While the forgoing is directed to the illustrative embodiment of the present invention, other and further embodiments of the invention may be devised without departing from the basic scope thereof.

Claims

1. A door, comprising:

a solid base having a face and an opposing rear surface, wherein the face has a raised panel design carved into at least one section of the face, the raised panel design framed by flat portions carved into the face; and

one or more overlays attached to the flat portions of the face and framing the raised panel to emulate the appearance of a floating raised panel construction.

2. The door of claim 1, further comprising:

a plurality of locating pins disposed in respective pilot holes formed in the face and in the overlays to align of the overlays with respect to the face.

3. The door of claim 1, wherein the solid base comprises a stable sheet material.

4. The door of claim 3, wherein the stable sheet material comprises at least one of wood, medium density fiberboard, plastic, or cellular polyvinyl chloride.

5. The door of claim 1, further comprising:

a backing coupled to the rear surface of the face.

6. The door of claim 5, wherein the backing further comprises:

an outer frame.

7. The door of claim 6, wherein the outer frame comprises at least one of wood, plastic, or metal.

8. The door of claim 6, wherein the backing further comprises:

an inner core disposed within the outer frame.

9. The door of claim 5, wherein the backing further comprises:

a skin covering at least one side of the backing.

10. The door of claim 9, wherein the skin comprises at least one of plywood, wood, plastic, medium density fiberboard, or hardboard.

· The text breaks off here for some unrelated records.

/-- AFWD and ABWD (R401, R402, R403). -/
def axReadCmd (h : Head) (i : Instr) (fwd f32' sc : Bool) (d : BitVec 6) (a : Src) (b c : BitVec 6) (s : State) : Res :=
  axRun h i
    (fun n => do
      let s ← get
      let _ ← axWin n (s.axs n a)
      axOperand (s.axx n b)
      axOperand (s.axx n c))
    (fun n => do
      let s ← get
      let w ← axWin n (s.axs n a)
      axTileFree n w.tile
      let (ni, no) := if fwd then (w.rows, w.cols) else (w.cols, w.rows)
      let es := if f32' then 4 else 2
      let src ← axRange n .read (s.axx n b) (2 * ni)
      let dst ← axRange n .write (s.axx n c) (es * no)
      axClear n (src ++ dst)
      let xs ← axRead n 2 src
      act fun s =>
        let t := s.tile n w.tile
        let vals := (elems 2 xs).map fun v => b16 (BitVec.ofNat 16 v)
        let (plan, scBits) := readPlan vals (if sc then some (f32 ((s.axx n d).setWidth 32)) else none)
        let s := if sc then s else s.modEng n .ax fun x => x.setX d.toNat (scBits.setWidth 64)
        let (ys, s) : List W32 × State := match plan with
          | .nan => (List.replicate no 0x7FC00000, s)
          | .codes scv l =>
            let (ys, q) := readOuts t w fwd (r32 scv) l s.seq
            (ys, { s with seq := q })
        let codes := if fwd then (match plan with | .codes _ l => l | .nan => []) else List.replicate w.rows 1
        let (k, q) := match plan with | .nan => (0, s.seq) | .codes .. => sentinels t w codes s.seq
        let s := sentinelEvents n w.tile k { s with seq := q }
        let out := if f32' then ys.flatMap fun y => leBytes 4 y.toNat
          else ys.flatMap fun y => leBytes 2 (toB16 .rne 0 false (f32 y)).toNat
        match axStart h n w.tile (pieceWrites (dieOf n) (s.opTag (.ac n 5)) (s.axx n c).toNat dst out) s with
        | .ok _ s => s
        | .error _ s => s) s

/-- AFWD (R401). -/
def execAfwd (h : Head) (f32' sc : Bool) (d : BitVec 6) (a : Src) (b c : BitVec 6) (s : State) : Res :=
  axReadCmd h (.afwd h f32' sc d a b c) true f32' sc d a b c s

/-- ABWD (R402). -/
def execAbwd (h : Head) (f32' sc : Bool) (d : BitVec 6) (a : Src) (b c : BitVec 6) (s : State) : Res :=
  axReadCmd h (.abwd h f32' sc d a b c) false f32' sc d a b c s

/-- Distance of the columns of an array of elements of es bytes in scratch (R406, R407). -/
def colStride (rows es : Nat) : Nat := 64 * ((rows * es + 63) / 64)

/-- Bytes from the first to the last element of such an array. -/
def colSpan (w : Win) (es : Nat) : Nat := (w.cols - 1) * colStride w.rows es + w.rows * es

/-- A part of a translated range: `len` bytes from offset `off`. -/
def slice (off len : Nat) : List (Nat × Nat × BitVec 2) → List (Nat × Nat × BitVec 2)
  | [] => []
  | (pa, n, at') :: r =>
    if len = 0 then []
    else if n ≤ off then slice (off - n) len r
    else
      let k := min len (n - off)
      (pa + off, k, at') :: slice 0 (len - k) r

/-- ACKR (R406). -/
def execAckr (h : Head) (f : Bool) (ln : BitVec 2) (a : Src) (b : BitVec 6) (s : State) : Res :=
  axRun h (.ackr h f ln a b)
    (fun n => do
      let s ← get
      let _ ← axWin n (s.axs n a)
      axOperand (s.axx n b))
    (fun n => do
      let s ← get
      let w ← axWin n (s.axs n a)
      axTileFree n w.tile
      let es := if f then 1 else 2
      let dst ← axRange n .write (s.axx n b) (colSpan w es)
      axClear n dst
      let (ws, q) := (List.range w.cols).foldl (fun (acc : List PWrite × Nat) j =>
        let (out, q) := checkRead (s.tile n w.tile) w f ln.toNat (w.col0 + j) acc.2
        let at' := j * colStride w.rows es
        (acc.1 ++ pieceWrites (dieOf n) (s.opTag (.ac n 5)) ((s.axx n b).toNat + at') (slice at' (w.rows * es) dst) out, q)) ([], s.seq)
      act fun s => { s with seq := q }
      axStart h n w.tile ws) s

/-! ### Commands that change cells -/

/-- AUPD (R404). -/
def execAupd (h : Head) (d : BitVec 6) (a : Src) (b c : BitVec 6) (s : State) : Res :=
  axRun h (.aupd h d a b c)
    (fun n => do
      let s ← get
      let w ← axWin n (s.axs n a)
      mayChange n w false (s.axs n a)
      need (ctlOk (s.axx n d) true) 0x02 (s.axx n d) 0
      axOperand (s.axx n b)
      axOperand (s.axx n c))
    (fun n => do
      let s ← get
      let w ← axWin n (s.axs n a)
      let ctl := s.axx n d
      axTileFree n w.tile
      let rp ← axRange n .read (s.axx n b) (4 * w.rows)
      let cp ← axRange n .read (s.axx n c) (4 * w.cols)
      axClear n (rp ++ cp)
      if ← axGate n ctl then axSkip h n w.tile
      else
        let rc ← axRead n 4 rp
        let cc ← axRead n 4 cp
        act fun s => s.onTile n w.tile (update n w (bits ctl 0 8) (ctl.getLsbD 8) (elems 4 rc) (elems 4 cc))
        axStart h n w.tile []) s

/-- AXFER (R405). -/
def execAxfer (h : Head) (d : BitVec 6) (a : Src) (s : State) : Res :=
  axRun h (.axfer h d a)
    (fun n => do
      let s ← get
      let w ← axWin n (s.axs n a)
      mayChange n w true (s.axs n a)
      need (ctlOk (s.axx n d) false) 0x02 (s.axx n d) 0)
    (fun n => do
      let s ← get
      let w ← axWin n (s.axs n a)
      axTileFree n w.tile
      if ← axGate n (s.axx n d) then axSkip h n w.tile
      else
        act fun s => s.onTile n w.tile (transfer w)
        axStart h n w.tile []) s
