-- ==== Sys2Proof/Machine/PreI.lean ====
section
/-! DEFINITION. Pre-emption and resumption (R452 to R454, Table 15-10), and the decisions of dispatch (R433, R254). -/

namespace Sys2Proof.Machine

/-! ### Records of clusters (Table 15-10) -/

/-- An access to a physical range that its target's table denies (R42): the state with its record, which has no VA (R59). -/
def physDenied (a : Agent) (k : AKind) (pa n : Nat) (s : State) : Option State :=
  match checkAccess s a k pa n with
  | some (.access w0 w1 _) => some (s.addAccessRecord a w0 w1 0)
  | _ => none

/-- Bytes at a physical address that an agent writes with ordinary writes, unless the write is denied (R42; DESIGN CHOICE, log entry 127); a context
lies in HBM (Table 15-9). -/
def writePhys (a : Agent) (pa : Nat) (b : List Byte) (s : State) : State :=
  if inHbm pa then match physDenied a .write pa b.length s with
  | some t => t
  | none =>
    ((granulePieces (b.length / 4096 + 2) pa b.length).foldl (fun (x : State × List Byte) (p, n) =>
      (plainStore a false noVa (canonPa a.die p) (x.2.take n) x.1, x.2.drop n)) (s, b)).1
  else s

/-- Bytes at a physical address that an agent reads with ordinary reads; none where the read is denied (R42). -/
def readPhys (a : Agent) (pa n : Nat) (s : State) : List Byte × State :=
  if inHbm pa then match physDenied a .read pa n s with
  | some t => ([], t)
  | none =>
    (granulePieces (n / 4096 + 2) pa n).foldl (fun (x : List Byte × State) (p, n) =>
      let (b, s) := loadRange a none (canonPa a.die p) n 8 x.2
      (x.1 ++ b, s)) ([], s)
  else (List.replicate n 0, s)

/-- PA of the record of a cluster (R453). -/
def recordPa (ctx n : Nat) : Nat := ctx + 0x8000 + 0x400000 * n

/-- Physical address of a cluster's scratch (R23). -/
def scratchPa (n : Nat) : Nat := 0x20000000000 + n / 64 * 0x10000000 + n % 64 * 0x400000

/-- A cluster may stop for a save: at an instruction boundary with H = 0, no trap entering, no carve moving granules, no command of AX waiting for
the power cap. -/
def mayStop (n : Nat) (s : State) : Bool :=
  let a := s.ac n
  !a.cc.h && a.cc.entry.isNone && a.cc.carve.isNone && !a.cc.saving && !s.passed n && !a.powerHeld

/-- A cluster stops (R453 step 3): its engines settle (Table 15-4) and MX stands at a row boundary. What is left of the latency of a
result in flight is kept in its `land`. -/
def stopCluster (n : Nat) (s : State) : State :=
  let stop := (s.ac n).vec.lastTurn s.cycle
  let s := mxHalt n (settle n stop (dropWaits n s))
  s.modAc n fun a =>
    { a with
      cc := { a.cc with saving := true }
      vec := { a.vec with flight := a.vec.flight.map fun f => { f with land := max 1 (f.land - stop) } } }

11. The door of claim 1, wherein the face comprises a plurality of horizontal sections.

12. The door of claim 11, wherein the raised panel is formed across the plurality of horizontal sections.

13. A method for fabricating a door, comprising:

providing a solid base having a face and an opposing rear surface;

carving a raised panel design into the face, the raised panel design framed by flat portions carved into the face; and

attaching one or more overlay panels to the flat portions of the face, to emulate the appearance of a floating raised panel construction.

14. The method of claim 13, wherein attaching the one or more overlays further comprises:

aligning the one or more overlays with the flat portions of the face with a plurality of locating pins disposed in corresponding pilot holes formed in each of the flat portions of the face and the one or more overlays.

15. The method of claim 13, wherein carving further comprises:

carving the raised panel using computer-aided machinery.

16. The method of claim 15, wherein the computer-aided machinery includes a computer numerical control milling machine.

17. The method of claim 13, further comprising:

coupling a backing to the rear surface of the base.

18. The method of claim 13, wherein the base comprises a plurality of sections.

19. The method of claim 18, wherein the raised panel design is distributed across the plurality of sections of the base.

20. The method of claim 18, wherein the base is separated into a plurality of sections after carving the raised panel design.